Submitted to: Veterinary Immunology and Immunopathology
Publication Type: Peer reviewed journal
Publication Acceptance Date: 10/22/2006
Publication Date: 12/22/2006
Citation: Okamura, M., Lillehoj, H.S., Raybourne, R.B., Babu, U.S., Heckert, R.A., Sasai, K., Baba, E., Lillehoj, E.P. 2006. Differential Responses of Macrophages to Salmonella enterica Serovars Enteritidis and Typhimurium. Veterinary Immunology and Immunopathology 107:327-335. Interpretive Summary: In this paper, ARS scientists collaborated with scientists at University of Osaka in Japan to investigate host innate immunity against Salmonellosis which is a major source of human food poisoning. Epidemiological studies have indicated that Salmonella enterica serovar Enteritidis (SE) is a major source of human food poisoning through consumption of contaminated eggs and egg products. Understanding how host immune system recognizes and kills SE will facilitate the development of new control method for SE. In this study, in vitro assay system was developed to evaluate the role of SE in inducing macrophage activation. The results show that macrophages are major effectors against Salmonella infection and an underlying protective mechanism involves secretion of soluble factors called chemokines by the activated macrophages. Furthermore, different Salmonella species elicited different types of macrophage and chemokine responses and these differential host responses could explain different immunopathology associated with different Salmonella infections.
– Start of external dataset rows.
-- ==== Sys2Proof/Tests/Slice0.lean ====
section
/-! SUPPORT. The model's own tests. Expected values are those of spec/95_test_vectors.md (its section is named at each
group) and of the rules' worked examples; the words of the decode tests are written out from 30_encoding.md R54. At the
end stand the witnesses: states and operands that meet the hypotheses of the statements. -/

namespace Sys2Proof.Tests

open Sys2Proof.Machine

/-! Well-formedness (R60): an operand of 16 is refused in every line that has one. -/

theorem test_wf_load_16 : (AsmLine.load 16).wf = false := by decide
theorem test_wf_store_16 : (AsmLine.store 16).wf = false := by decide
theorem test_wf_add_16 : (AsmLine.add 16).wf = false := by decide
theorem test_wf_sub_16 : (AsmLine.sub 16).wf = false := by decide
theorem test_wf_ldi_16 : (AsmLine.ldi 16).wf = false := by decide
theorem test_wf_cell_16 : (AsmLine.cell 16).wf = false := by decide
theorem test_wf_accepts_15 : (AsmLine.ldi 15).wf = true := by decide
theorem test_memory_wf_refuses_disorder : ¬ Memory.wf [(3, 1), (2, 1)] := by decide
theorem test_memory_wf_refuses_repeat : ¬ Memory.wf [(3, 1), (3, 2)] := by decide
theorem test_memory_wf_refuses_listed_zero : ¬ Memory.wf [(3, 0)] := by decide
theorem test_memory_wf_refuses_high_half : ¬ Memory.wf [(3, 0x25)] := by decide
theorem test_memory_wf_refuses_address_16 : ¬ Memory.wf [(16, 1)] := by decide

/-! Decoding: words written out from R54. -/

theorem test_decode_nop : decodeCells [0b0000#4] = .ok (.nop, []) := rfl
theorem test_decode_load : decodeCells [0b0001#4, 0b1100#4] = .ok (.load 12, []) := rfl
theorem test_decode_store : decodeCells [0b0010#4, 0b1110#4] = .ok (.store 14, []) := rfl
theorem test_decode_add : decodeCells [0b0011#4, 0b1101#4] = .ok (.add 13, []) := rfl
theorem test_decode_sub : decodeCells [0b0100#4, 0b0001#4] = .ok (.sub 1, []) := rfl
theorem test_decode_ldi : decodeCells [0b0101#4, 0b0101#4] = .ok (.ldi 5, []) := rfl
theorem test_decode_undef6 : decodeCells [0b0110#4, 0b1010#4] = .ok (.undef6, [10]) := rfl
theorem test_decode_undef7 : decodeCells [0b0111#4] = .ok (.undef7, []) := rfl
theorem test_decode_undef8 : decodeCells [0b1000#4] = .ok (.undef8, []) := rfl
theorem test_decode_undef9 : decodeCells [0b1001#4] = .ok (.undef9, []) := rfl
theorem test_decode_undefA : decodeCells [0b1010#4] = .ok (.undefA, []) := rfl
theorem test_decode_undefB : decodeCells [0b1011#4] = .ok (.undefB, []) := rfl
theorem test_decode_undefC : decodeCells [0b1100#4] = .ok (.undefC, []) := rfl
theorem test_decode_undefD : decodeCells [0b1101#4] = .ok (.undefD, []) := rfl
theorem test_decode_undefE : decodeCells [0b1110#4] = .ok (.undefE, []) := rfl
theorem test_decode_halt : decodeCells [0b1111#4] = .ok (.halt, []) := rfl
theorem test_decode_stops_without_cells : decodeCells [] = .error .noOpcodeCell := rfl
theorem test_decode_stops_without_operand : decodeCells [0x4#4] = .error .noOperandCell := rfl
theorem test_decode_table_word_store : decodeTableWord 8 0xE2 = some (.store 14) := by decide
theorem test_decode_table_word_halt : decodeTableWord 8 0x0F = some .halt := by decide
theorem test_decode_table_word_of_four_bits : decodeTableWord 4 0x5 = some (.ldi 0) := by decide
Technical Abstract: Macrophages are major effectors against Salmonella infection, and also transport bacteria between host tissues and provide a protected site for intracellular bacterial replication. We hypothesized that differences in chicken macrophage responses to Salmonella enterica serovar Enteritidis (SE) and serovar Typhimurium (ST) played a role in preferential infection of eggs by SE compared with ST. To test this hypothesis, we determined bacterial phagocytosis and intracellular viability and macrophage nitric oxide (NO) production following in vitro infection with SE or ST in the presence or absence of interferon g (IFN g). The effects of bacterial components, lipopolysaccharide (LPS), outer membrane proteins (OMP) and flagella, on NO production were also assessed. Our results showed: (1) in the presence or absence of IFN g, the percentage macrophages phagocytizing SE and ST was similar (2) the number of intracellular viable SE was significantly reduced compared with ST in the presence or absence of IFN g; (3) Increased macrophage necrosis was seen in the presence of IFN g and ST; (4) Salmonella infection acted synergistically with IFN ? in induction of nitric oxide (NO) production; and (5) in the absence of IFN g, macrophages produced significantly greater NO following treatment with SE outer membrane protein (OMP) or flagella compared with ST OMP or flagella, while in the presence of IFN ? significantly less NO was produced following treatment with SE LPS compared with ST LPS. These results suggest that differential responses of chicken macrophages to SE vs. ST may result in increased macrophage death with ST which could result in an increased inflammatory response as compared to SE.